**TASK TO CARRY OUT**. Retype word for word the lines of the data below, from the first to the one bearing "any rule names", with that one included.
------ TASK INPUT ------
-- ==== Sys2Proof/Word.lean ====
section
/-! DEFINITION. The plain types every other file uses: bytes, channel and pattern numbers, moments of time. -/

namespace Sys2Proof

/-- One data byte of a frame (00 section 5.5). -/
abbrev Byte := BitVec 8

/-- A moment, or a length of time, in whole tenths of a millisecond: the finest unit any rule names
(R67, R119). Which moment is 0 is the model's choice (log 1). -/
abbrev Moment := Nat

/-- A channel number, 0 to 15 (00 section 5.2). -/
abbrev Channel := Fin 16

/-- A flash pattern number, 0 to 3 (R8). -/
abbrev Pattern := Fin 4

/-- The sixteen channels in ascending number, the order of every rule that takes several channels. -/
def allChannels : List Channel := [0, 1, 2, 3, 4, 5, 6, 7, 8, 9, 10, 11, 12, 13, 14, 15]

/-- The four patterns in ascending number. -/
def allPatterns : List Pattern := [0, 1, 2, 3]

end Sys2Proof
end

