-- ==== Sys2Proof/Machine/Supply.lean ====
section
/-! DEFINITION. The supply supervisor (chapter 8) and the feeder's heat (R87, R88): voltage level, overvoltage
hold, thermal level, shed floors and the effective shed level. -/

namespace Sys2Proof.Machine

/-! ### The effective shed level (R154) -/

/-- The floor component: the greatest standing floor (R154, R156). -/
def Supervisor.floorComponent (v : Supervisor) : Nat :=
  let lev (f : Option Floor) : Nat := match f with | some x => x.level | none => 0
  max (max (lev v.floors.cab) (lev v.floors.body)) (max (lev v.floors.drive) (lev v.floors.service))

/-- The greatest of the thermal level, the voltage level and every standing floor (R154). -/
def Supervisor.effective (v : Supervisor) : Nat := max (max v.thermalLevel v.voltageLevel) v.floorComponent

/-- L recomputed (R154). -/
def State.recompute (s : State) : State := { s with sup := { s.sup with level := s.sup.effective } }

/-- The evaluation of all channels that a change of L since an earlier state causes (R47, R154). -/
def State.evaluateLevel (s before : State) : State :=
  if s.sup.level = before.sup.level then s else s.evaluateAll

/-- The evaluation of all channels that a change of the hold since an earlier state causes (R47, R148). -/
def State.evaluateHold (s before : State) : State :=
  if s.sup.hold = before.sup.hold then s else s.evaluateAll

/-! ### Runs (R142, R143) -/

/-- A run after a sample at moment t that meets, or does not meet, its comparison (R143). -/
def extendRun (r : Option Moment) (t : Moment) (meets : Bool) : Option Moment :=
  if meets then some (r.getD t) else none

/-- A run has a length of n or more at moment t (R142). -/
def ranFor (r : Option Moment) (t n : Moment) : Bool :=
  match r with
  | some start => decide (start + n ≤ t)
  | none => false

/-- The run of level n. -/
def Runs.get (r : Runs) : Nat → Option Moment
  | 1 => r.one
  | 2 => r.two
  | 3 => r.three
  | _ => Option.none

/-- The low runs after a sample V (R143). -/
def Runs.low (r : Runs) (z : Zone) (t : Moment) (v : Nat) : Runs :=
  ⟨extendRun r.one t (decide (v < z.lv1)), extendRun r.two t (decide (v < z.lv2)),
    extendRun r.three t (decide (v < z.lv3))⟩

/-- The recovery runs after a sample V (R143). -/
def Runs.recovery (r : Runs) (z : Zone) (t : Moment) (v : Nat) : Runs :=
  ⟨extendRun r.one t (decide (z.lv1 + 5 ≤ v)), extendRun r.two t (decide (z.lv2 + 5 ≤ v)),
    extendRun r.three t (decide (z.lv3 + 5 ≤ v))⟩

/-- The highest level below m whose low run has lasted 500 ms, or 0 (R144, R145). -/
def Runs.highestBelow (r : Runs) (t : Moment) : Nat → Nat
  | 0 => 0
  | n + 1 => if ranFor (r.get n) t 5000 then n else Runs.highestBelow r t n

/-! ### The zone sample (R143 to R148) -/

/-- The runs after a zone sample (R143). -/
def Supervisor.sample (v : Supervisor) (z : Zone) (t : Moment) (volts : Nat) : Supervisor :=
  { v with
    low := v.low.low z t volts
    recovery := v.recovery.recovery z t volts
    high := extendRun v.high t (decide (340 ≤ volts))
    release := extendRun v.release t (decide (volts < 320))
    latest := some volts }

/-- The rise of the voltage level (R144). -/
def Supervisor.rise (v : Supervisor) (t : Moment) : Supervisor :=
  { v with voltageLevel := max v.voltageLevel (v.low.highestBelow t 4) }

/-- The fall of the voltage level (R145). -/
def Supervisor.fall (v : Supervisor) (t : Moment) : Supervisor :=
  if 1 ≤ v.voltageLevel ∧ ranFor (v.recovery.get v.voltageLevel) t 50000 then
    { v with voltageLevel := v.low.highestBelow t v.voltageLevel }
  else v

/-- The hold test (R148). -/
def Supervisor.testHold (v : Supervisor) (t : Moment) : Supervisor :=
  if v.hold then
    if ranFor v.release t 1000 then { v with hold := false } else v
  else if ranFor v.high t 20 then { v with hold := true } else v

/-- The report of a condition that holds while a flag is set: its beginning where the flag has become
set, its end where it has become clear (R147, R148, R150). -/
def flagReport (old new : Bool) (k : FaultKey) : List Report :=
  if old = new then [] else if new then [.occur k] else [.finish k]

/-- The delivery of a zone sample: runs, voltage level, L, hold, the reports of SUPPLY_LOW and, after it, of
SUPPLY_HIGH, and then the evaluations that a changed L and a changed hold cause (R143 to R148, R154; log 17). -/
def State.deliverZone (s : State) (volts : Nat) : State :=
  let v := ((s.sup.sample s.cfg.zone s.now volts).rise s.now).fall s.now
  let t := ({ s with sup := v }).recompute
  let t := { t with sup := t.sup.testHold t.now }
  let t := t.report (flagReport (decide (1 ≤ s.sup.voltageLevel)) (decide (1 ≤ t.sup.voltageLevel)) .supplyLow
    ++ flagReport s.sup.hold t.sup.hold .supplyHigh)
  (t.evaluateLevel s).evaluateHold s

/-! ### Thresholds written (R146) -/

/-- A run after a write of a threshold: tested against the latest sample, it ends, starts at the write, or
is kept (R146). -/
def Supervisor.retest (v : Supervisor) (z : Zone) (t : Moment) : Supervisor :=
  match v.latest with
  | none => v
  | some volts => { v with low := v.low.low z t volts, recovery := v.recovery.recovery z t volts }

/-! ### The feeder (R87, R88, R149, R150) -/

/-- The feeder warm level (R87). -/
def Zone.warmLevel (z : Zone) : Nat := z.feederWarm * 2 ^ z.feederShift

/-- The feeder cool level (R87). -/
def Zone.coolLevel (z : Zone) : Nat := 3 * z.feederWarm * 2 ^ z.feederShift / 4

/-- The thermal level after the comparison of a feeder fuse tick at moment t (R149). -/
def Supervisor.thermalAfter (v : Supervisor) (z : Zone) (t : Moment) : Nat :=
  let dwell := t - v.dwellStart
  if v.thermalLevel = 0 then
    if Zone.warmLevel z ≤ v.heat then 1 else 0
  else if v.thermalLevel < 3 ∧ Zone.warmLevel z ≤ v.heat ∧ 20000 ≤ dwell then v.thermalLevel + 1
  else if v.heat < Zone.coolLevel z ∧ 50000 ≤ dwell then v.thermalLevel - 1
  else v.thermalLevel

/-- The comparison of a feeder fuse tick: a move sets the dwell start (R149). -/
def Supervisor.compare (v : Supervisor) (z : Zone) (t : Moment) : Supervisor :=
  if v.thermalAfter z t = v.thermalLevel then v
  else { v with thermalLevel := v.thermalAfter z t, dwellStart := t }

/-- FEEDER_FUSE_TICK: comparison with FEEDER_WARM and L, update of H_f, then the evaluation a changed L
causes (R88, R149, R150, R154). -/
def execFeederFuseTick (s : State) : Host.Outcome State Fault Refusal :=
  .next <|
    let s := s.advanceTo (s.sup.lastTick + 10)
    let s := { s with sup := { s.sup with lastTick := s.now } }
    let z := s.cfg.zone
    let v := s.sup.compare z s.now
    let t := ({ s with sup := v }).report
      (flagReport (decide (1 ≤ s.sup.thermalLevel)) (decide (1 ≤ v.thermalLevel)) .feederWarm)
    let t := t.recompute
    let power := currentRatio t.scan.feeder z.feederNominal ^ 2
    let t := { t with sup := { t.sup with heat := heatStep z.feederShift power t.sup.heat } }
    t.evaluateLevel s

/-! ### Shed floors (R151, R152) -/

/-- The floor of a source replaced or ended, L recomputed, and a changed L evaluated (R151, R152, R154). -/
def State.setFloor (s : State) (src : NetSource) (f : Option Floor) : State :=
  (({ s with sup := { s.sup with floors := s.sup.floors.set src f } }).recompute).evaluateLevel s

/-- The floor an accepted SHED_FLOOR sets: a level above 3 taken as 3, a duration of 0 as 1, none for
level 0 (R151). -/
def floorOf (level duration : Nat) (t : Moment) : Option Floor :=
  if level = 0 then none else some ⟨min 3 level, t + 1000 * max 1 duration⟩

/-- FLOOR_EXPIRY: the floor of a source ends (R152). Nothing where the source has no standing floor (log 3). -/
def execFloorExpiry (src : NetSource) (s : State) : Host.Outcome State Fault Refusal :=
  .next <|
    match s.sup.floors.get src with
    | some f => (s.advanceTo f.ends).setFloor src none
    | none => s

end Sys2Proof.Machine
end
------
**ANSWER FOR THIS EXERCISE**.
-- ==== Sys2Proof/Word.lean ====
section
/-! DEFINITION. The plain types every other file uses: bytes, channel and pattern numbers, moments of time. -/

namespace Sys2Proof

/-- One data byte of a frame (00 section 5.5). -/
abbrev Byte := BitVec 8

/-- A moment, or a length of time, in whole tenths of a millisecond: the finest unit any rule names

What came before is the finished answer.